In June 1832, the troops were ordered to the east side to assist in the annihilation of the very Indians whose rights they had been protecting on the west side. Immediately after the close of the Black Hawk war, and the negotiations of the treaty in September, 1832, by which the Sacs and Foxes ceded to the United States the tract known as the "Black Hawk Purchase," the settlers, supposing that now they had a right to re-enter the Territory, returned and took possession of their claims, built cabins, erected furnaces, and prepared large quantities of lead for market.
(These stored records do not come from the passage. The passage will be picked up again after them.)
theorem moverConfig_kept {s0 : State} (s : State) (req : Nat) (n : Nat) (route : Option Nat) (value
    : Nat) (hk : Kept s0 s) :
    Kept s0 (moverConfig s req n route value) := by
  unfold moverConfig; dsimp only
  with_reducible
    repeat'
      first
      | assumption | apply regRefused_kept | apply Kept.setTile | apply Kept.ite | apply TOk.data
      | apply TOk.code | apply Kept.tile | simp only [TOk.upd] | refine And.intro ?_ ?_ | split

theorem execMoverConfigWrite_kept {s0 : State} (req : PortId) (t : TileId) (route : Option (Fin 64))
    (value : Nat) (s : State) (hk : Kept s0 s) :
    KeptO s0 (execMoverConfigWrite req t route value s) := by
  unfold execMoverConfigWrite
  with_reducible
    repeat'
      first
      | assumption | apply moverConfig_kept | apply KeptO.next

theorem execBundleIssue_kept {s0 : State} (t : TileId) (errs : CycleErrs) (s : State) (hk : Kept s0
    s) :
    KeptO s0 (execBundleIssue t errs s) := by
  unfold execBundleIssue
  with_reducible
    repeat'
      first
      | assumption | apply bundleIssue_kept | apply KeptO.next

theorem execWaitRelease_kept {s0 : State} (t : TileId) (errs : CycleErrs) (s : State) (hk : Kept s0
    s) :
    KeptO s0 (execWaitRelease t errs s) := by
  unfold execWaitRelease
  with_reducible
    repeat'
      first
      | assumption | apply waitRelease_kept | apply KeptO.next

theorem execPacingCycle_kept {s0 : State} (t : TileId) (s : State) (hk : Kept s0 s) :
    KeptO s0 (execPacingCycle t s) := by
  unfold execPacingCycle
  with_reducible
    repeat'
      first
      | assumption | apply pacingCycle_kept | apply KeptO.next

theorem execParityRetry_kept {s0 : State} (t : TileId) (fails : List Nat) (s : State) (hk : Kept s0
    s) :
    KeptO s0 (execParityRetry t fails s) := by
  unfold execParityRetry
  with_reducible
    repeat'
      first
      | assumption | apply parityRetry_kept | apply KeptO.next

theorem execRegisterResultLand_kept {s0 : State} (t : TileId) (s : State) (hk : Kept s0 s) :
    KeptO s0 (execRegisterResultLand t s) := by
  unfold execRegisterResultLand
  with_reducible
    repeat'
      first
      | assumption | apply resultLand_kept | apply KeptO.next

theorem execArrayResultLand_kept {s0 : State} (t : TileId) (s : State) (hk : Kept s0 s) :
    KeptO s0 (execArrayResultLand t s) := by
  unfold execArrayResultLand
  with_reducible
    repeat'
      first
      | assumption | apply resultLand_kept | apply KeptO.next

theorem execTrapSettled_kept {s0 : State} (t : TileId) (s : State) (hk : Kept s0 s) :
    KeptO s0 (execTrapSettled t s) := by
  unfold execTrapSettled
  with_reducible
    repeat'
      first
      | assumption | apply trapSettled_kept | apply KeptO.next

theorem execTileComplete_kept {s0 : State} (t : TileId) (s : State) (hk : Kept s0 s) :
    KeptO s0 (execTileComplete t s) := by
  unfold execTileComplete
  with_reducible
    repeat'
      first
      | assumption | apply tileComplete_kept | apply KeptO.next

theorem execSlipTimeout_kept {s0 : State} (t : TileId) (s : State) (hk : Kept s0 s) :
    KeptO s0 (execSlipTimeout t s) := by
  unfold execSlipTimeout
  with_reducible
    repeat'
      first
      | assumption | apply slipTimeout_kept | apply KeptO.next

theorem tileReset_kept {s0 : State} (s : State) (n : Nat) (hk : Kept s0 s) :
    Kept s0 (tileReset s n) := by
  unfold tileReset; dsimp only
  with_reducible
    repeat'
      first
      | assumption | apply softResetTile_kept | apply clearFields_kept | apply Kept.setTile
      | apply endOfTile_kept | apply Kept.ite | apply TOk.data | apply TOk.code | apply Kept.tile
      | simp only [TOk.upd] | refine And.intro ?_ ?_

theorem execTileSoftReset_kept {s0 : State} (req : PortId) (t : TileId) (s : State) (hk : Kept s0 s)
    :
    KeptO s0 (execTileSoftReset req t s) := by
  unfold execTileSoftReset
  repeat'
    first
    | intro _ | with_reducible assumption | with_reducible apply fieldWrite_kept
    | with_reducible apply tileReset_kept | with_reducible apply KeptO.ite
    | with_reducible apply KeptO.next

theorem clearMover_kept {s0 : State} (s : State) (n : Nat) (hk : Kept s0 s) :
    Kept s0 (clearMover s n) := by
  unfold clearMover; dsimp only
  with_reducible
    repeat'
      first
      | assumption | apply dropInbound_kept | apply Kept.setTile | apply TOk.data | apply TOk.code
      | apply Kept.tile | simp only [TOk.upd] | refine And.intro ?_ ?_

theorem moverReset_kept {s0 : State} (s : State) (n : Nat) (hk : Kept s0 s) :
    Kept s0 (moverReset s n) := by
  unfold moverReset
  with_reducible
    repeat'
      first
      | assumption | apply clearFields_kept | apply clearMover_kept | apply Kept.ite

theorem moverSoft_kept {s0 : State} (s : State) (n : Nat) (hk : Kept s0 s) :
    Kept s0 (moverSoft s n) := by
  unfold moverSoft
  repeat'
    first
    | intro _ | with_reducible assumption | with_reducible apply resetOrWait_kept
    | with_reducible apply moverReset_kept | with_reducible apply Kept.ite

theorem execMoverSoftReset_kept {s0 : State} (req : PortId) (t : TileId) (s : State) (hk : Kept s0
    s) :
    KeptO s0 (execMoverSoftReset req t s) := by
  unfold execMoverSoftReset
  repeat'
    first
    | intro _ | with_reducible assumption | with_reducible apply fieldWrite_kept
    | with_reducible apply moverSoft_kept | with_reducible apply KeptO.ite
    | with_reducible apply KeptO.next

theorem askController_kept {s0 : State} (s : State) (n : Nat) (hk : Kept s0 s) :
    Kept s0 (askController s n) := by
  unfold askController
  with_reducible
    repeat'
      first
      | assumption | apply modeWrite_kept | apply Kept.setSlice | apply Kept.ite | apply XOk.mem
      | apply XOk.check | apply XOk.buf | apply Kept.slice | simp only [XOk.upd]
      | refine And.intro ?_ ?_

theorem twRequest_kept {s0 : State} (s : State) (keep : Bool) (hk : Kept s0 s) :
    Kept s0 (twRequest s keep) := by
  unfold twRequest; dsimp only
  with_reducible
    repeat'
      first
      | intro _ | assumption | apply wr_kept | apply raise_kept | apply lastErr_kept
      | apply askController_kept | apply Kept.ite | apply Kept.foldl

theorem execTwReq_kept {s0 : State} (req : PortId) (keep : Bool) (s : State) (hk : Kept s0 s) :
    KeptO s0 (execTwReq req keep s) := by
  unfold execTwReq
  repeat'
    first
    | intro _ | with_reducible assumption | with_reducible apply fieldWrite_kept
    | with_reducible apply twRequest_kept | with_reducible apply KeptO.ite
    | with_reducible apply KeptO.next

theorem gateTile_kept {s0 : State} (t : Tile) (h_t : TOk s0 t) :
    TOk s0 (gateTile t) := by
  unfold gateTile
  with_reducible
    repeat'
      first
      | assumption | simp only [TOk.upd] | refine And.intro ?_ ?_ | exact MOk.nil

theorem gateSlice_kept {s0 : State} (s : State) (n : Nat) (hk : Kept s0 s) :
    Kept s0 (gateSlice s n) := by
  unfold gateSlice
  with_reducible
    repeat'
      first
      | assumption | apply Kept.setSlice | apply unwriteBuffers_kept | apply Kept.slice

theorem gateEngine_kept {s0 : State} (s : State) (e : Nat) (hk : Kept s0 s) :
    Kept s0 (gateEngine s e) := by
  unfold gateEngine
  with_reducible
    repeat'
      first
      | assumption | apply wr_kept | apply lasersOff_kept | apply engineDark_kept | apply Kept.ite

theorem beginExit_kept {s0 : State} (s : State) (cause : Nat) (hk : Kept s0 s) :
    Kept s0 (beginExit s cause) := by
  unfold beginExit
  with_reducible
    repeat'
      first
      | assumption | apply wr_kept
Dubuque was becoming a noted place on the river, but the prospects of the hardy and enterprising settlers and miners were again ruthlessly interfered with by the government, on the ground that the treaty with the Indians would not go into force until June 1, 1833, although they had withdrawn from the vicinity of the settlement. Col. Taylor was again ordered by the War Department to remove the miners, and in January, 1833, troops were again sent from Prairie du Chien to Dubuque for that purpose. This was a serious and perhaps unnecessary hardship imposed upon the settlers. They were compelled to abandon their cabins and homes in midwinter. It must be now said, simply that "red tape" should be respected. The purchase had been made, the treaty ratified, or was sure to be; the Indians had retired, and, after the lapse of nearly fifty years, no very satisfactory reason for this rigorous action of the Government can be given.

But the orders had been given, and there was no alternative but to obey. Many of the settlers recrossed the river and did not return; a few, however, removed to an island near the east bank of the river, built rude cabins of poles, in which to store their lead until spring, when they could float the fruits of their labor to St. Louis for sale, and where they could remain until the treaty went into force, when they could return. Among these were James L. Langworthy, and his brother Lucius, who had on hand about three hundred thousand pounds of lead.
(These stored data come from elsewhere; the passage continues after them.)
theorem witness_RingCommandsStart_11 :
    ((Cmd.hint (3 : Nat) (4095 : Nat) (15 : Nat)).fits) ∧ (startsNow (wRing) (0 : DistId) ({} : CmdHdr) (.hint (3 : Nat) (4095 : Nat) (15 : Nat))) := by
  decide

theorem witness_RingCommandsStart_12 :
    ((Cmd.respare (3 : Nat) (15 : Nat)).fits) ∧ (startsNow (wRing) (0 : DistId) ({} : CmdHdr) (.respare (3 : Nat) (15 : Nat))) := by
  decide

theorem witness_RingCommandsStart_13 :
    ((Cmd.fence (0 : Nat)).fits) ∧ (startsNow (wRing) (0 : DistId) ({} : CmdHdr) (.fence (0 : Nat))) := by
  decide

theorem witness_RingCommandsEnd_1 :
    (jobOf (wJob) (0 : DistId) (0 : Nat) = some (wJobMem : Job)) := by
  decide

theorem witness_RingCommandsEnd_2 :
    (jobOf (wJob) (0 : DistId) (0 : Nat) = some (wJobMem : Job)) := by
  decide

theorem witness_RingCommandsEnd_3 :
    (jobWithOp (wJob) (0 : DistId) 6 = some (wJobWait : Job)) := by
  decide

theorem witness_RingCommandsEnd_4 :
    (jobWithOp (wJob) (0 : DistId) 0x0A = some (wJobRespare : Job)) := by
  decide

theorem witness_BlockControls_1 :
    (takesHdr (wUp) (0 : PortId) (5 : Fin 16384) HDR_ENABLE (pwrP : PageId)) := by
  decide

theorem witness_BlockControls_2 :
    (pageAt (4096 * (20 : Fin 16384).val) = some (cmdprocP 0 : PageId)) ∧ ((cmdprocP 0 : PageId).kind ≠ .oe) ∧ (plazaUp (wBlk 1)) ∧ (rd (wBlk 1) (cmdprocP 0 : PageId) HDR_STATE = 1) := by
  decide

theorem witness_BlockControls_3 :
    (pageAt (4096 * (36 : Fin 16384).val) = some (oeP 0 : PageId)) ∧ ((oeP 0 : PageId).kind = .oe) ∧ (plazaUp (wBlk 1)) ∧ (rd (wBlk 1) (oeP 0 : PageId) HDR_STATE = 1) := by
  decide

theorem witness_BlockControls_4 :
    (pageAt (4096 * (20 : Fin 16384).val) = some (cmdprocP 0 : PageId)) ∧ (plazaUp (wBlk 3)) ∧ (rd (wBlk 3) (cmdprocP 0 : PageId) HDR_STATE = 3) ∧ (mayDrain (wBlk 3) (cmdprocP 0 : PageId)) := by
  decide

theorem witness_BlockControls_5 :
    (takesHdr (wUp) (0 : PortId) (5 : Fin 16384) HDR_SOFT_RESET (pwrP : PageId)) ∧ (definesReset (pwrP : PageId).kind = false) := by
  decide

theorem witness_BlockControls_6 :
    (takesHdr (wBlk 3) (0 : PortId) (20 : Fin 16384) HDR_SOFT_RESET (cmdprocP 0 : PageId)) ∧ (resetMayWait (wBlk 3) (cmdprocP 0 : PageId)) ∧ (rd (wBlk 3) (cmdprocP 0 : PageId) HDR_STATE = 1 ∨ rd (wBlk 3) (cmdprocP 0 : PageId) HDR_STATE = 3) := by
  decide

theorem witness_BlockControls_7 :
    (takesHdr (wUp) (0 : PortId) (4096 : Fin 16384) HDR_SOFT_RESET (tileP 0 : PageId)) ∧ ((tileP 0 : PageId).kind = .tile) := by
  decide

theorem witness_BlockControls_8 :
    (takesHdr (wUp) (0 : PortId) (4099 : Fin 16384) HDR_SOFT_RESET (moverP 0 : PageId)) ∧ ((moverP 0 : PageId).kind = .mover) ∧ ((tile (wUp) (moverP 0 : PageId).inst).runState ≠ 2) ∧ (rd (wUp) (moverP 0 : PageId) HDR_STATE ≠ 1) ∧ (rd (wUp) (moverP 0 : PageId) HDR_STATE ≠ 3) := by
  decide

theorem witness_BlockControls_9 :
    (takesHdr (wr wTile (moverP 0) HDR_STATE 1) (0 : PortId) (4099 : Fin 16384) HDR_SOFT_RESET (moverP 0 : PageId)) ∧ ((moverP 0 : PageId).kind = .mover) ∧ ((tile (wr wTile (moverP 0) HDR_STATE 1) (moverP 0 : PageId).inst).runState = 2) := by
  decide

theorem witness_BlockControls_10 :
    (takesHdr (wUp) (0 : PortId) (4098 : Fin 16384) HDR_SOFT_RESET (engineP 0 : PageId)) ∧ ((engineP 0 : PageId).kind = .engine) ∧ ((slice (wUp) (engineP 0 : PageId).inst).mode = 0) ∧ (rd (wUp) (engineP 0 : PageId) HDR_STATE ≠ 1) ∧ (rd (wUp) (engineP 0 : PageId) HDR_STATE ≠ 3) := by
  decide

theorem witness_BlockControls_11 :
    (takesHdr (wMode 1) (0 : PortId) (4098 : Fin 16384) HDR_SOFT_RESET (engineP 0 : PageId)) ∧ ((engineP 0 : PageId).kind = .engine ∨ (engineP 0 : PageId).kind = .slice) ∧ ((slice (wMode 1) (engineP 0 : PageId).inst).mode ≠ 0) := by
  decide

theorem witness_BlockControls_12 :
    (takesHdr (wUp) (0 : PortId) (4097 : Fin 16384) HDR_SOFT_RESET (sliceP 0 : PageId)) ∧ ((sliceP 0 : PageId).kind = .slice) ∧ ((slice (wUp) (sliceP 0 : PageId).inst).mode = 0) := by
  decide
Lieut. Covington, who had been placed in command at Dubuque by Col. Taylor, ordered some of the cabins of the settlers to be torn down, and wagons and other property to be destroyed. This wanton and inexcusable action on the part of a subordinate clothed with a little brief authority was sternly rebuked by Col. Taylor, and Covington was superseded by Lieut. Geo. Wilson, who pursued a just and friendly course with the pioneers, who were only waiting for the time when they could repossess their claims.
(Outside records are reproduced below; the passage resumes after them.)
-- ==== Sys2Proof/Syntax.lean ====
section
/-! DEFINITION. Sys2Proof/Syntax.lean: the instructions and events of the Folran 4. One constructor for each row of
spec/opcode_table.json: the instruction words of R209 (majors 0x00 to 0x33) with the operand fields of their formats (R202), and the
steps that no word encodes (spec/95_what_each_step_holds.md), whose operands say what the step is taken for. -/

namespace Sys2Proof

/-- The guard of a short-format word (R51, R196): predicate G and sense S. -/
structure Guard where
  pred : BitVec 4
  sense : Bool
  deriving DecidableEq, Repr

/-- What every short-format word carries beside its payload (R196): the chain bit C and the guard, absent when E = 0. -/
structure Head where
  chain : Bool
  guard : Option Guard
  deriving DecidableEq, Repr

/-- The unguarded, unchained head. -/
def Head.plain : Head := ⟨false, none⟩

/-- The static pipe classes of R12 and R209. -/
inductive Pipe where
  | V | S | M | X | T | C
  deriving DecidableEq, Repr

/-- The special registers of R245. -/
inductive SReg where
  | ix | iy | iz | tix | lane | ox | oy | oz | ex | ey | ez | sx | sy | sz | tn | gix | gcnt | sb | ss | team | grid
  | core | die | dev | ptime | cyc | fmode | fflags
  deriving DecidableEq, Repr

/-- The special register codes of R245; every code not listed is unassigned. -/
def SReg.ofCode (i : BitVec 12) : Option SReg :=
  match i.toNat with
  | 0x000 => some .ix | 0x001 => some .iy | 0x002 => some .iz | 0x003 => some .tix | 0x004 => some .lane
  | 0x008 => some .ox | 0x009 => some .oy | 0x00A => some .oz
  | 0x00C => some .ex | 0x00D => some .ey | 0x00E => some .ez
  | 0x010 => some .sx | 0x011 => some .sy | 0x012 => some .sz
  | 0x014 => some .tn | 0x015 => some .gix | 0x016 => some .gcnt
  | 0x018 => some .sb | 0x019 => some .ss
  | 0x01C => some .team | 0x01D => some .grid
  | 0x020 => some .core | 0x021 => some .die | 0x022 => some .dev
  | 0x030 => some .ptime | 0x031 => some .cyc
  | 0x038 => some .fmode | 0x039 => some .fflags
  | _ => none

/-- Whether the register is 64 bits wide (R245). -/
def SReg.wide : SReg → Bool
  | .ptime | .cyc => true
  | _ => false

/-- Whether sr.wrs may write the register (R245). -/
def SReg.writable : SReg → Bool
  | .fmode | .fflags => true
  | _ => false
June 1, 1833, the treaty formally went into effect, the troops were withdrawn, and the Langworthy brothers and a few others at

once returned and resumed possession of their home claims and mineral prospects, and from this time the first permament settlement of this portion of Iowa must date. Mr. John P. Sheldon was appointed Superintendent of the mines by the Government, and a system of permits to miners and licenses to smelters was adopted, similar to that which had been in operation at Galena, since 1825, under Lieut. Martin Thomas and Capt. Thomas C. Legate. Substantially the primitive law enacted by the miners assembled around that old cottonwood drift log in 1830 was adopted. and enforced by the United States Government, except that miners were required to sell their mineral to licensed smelters, and the smelter was required to give bonds for the payment of six per cent. of all lead manufactured to the Government. This was the same rule adopted in the United States mines on Fever River in Illinois, except that, until 1830, the Illinois miners were compelled to pay ten per cent tax. This tax upon the miners created much dissatisfaction among the miners on the west side as it had on the east side of the Mississippi. They thought they had suffered hardships and privations enough in opening the way for civilization without being subjected to the imposition of an odious government tax upon their means of subsistence, when the Federal Government could better afford to aid than to extort from them. The measure soon became unpopular. It was difficult to collect the taxes, and the whole system was abolished in about ten years.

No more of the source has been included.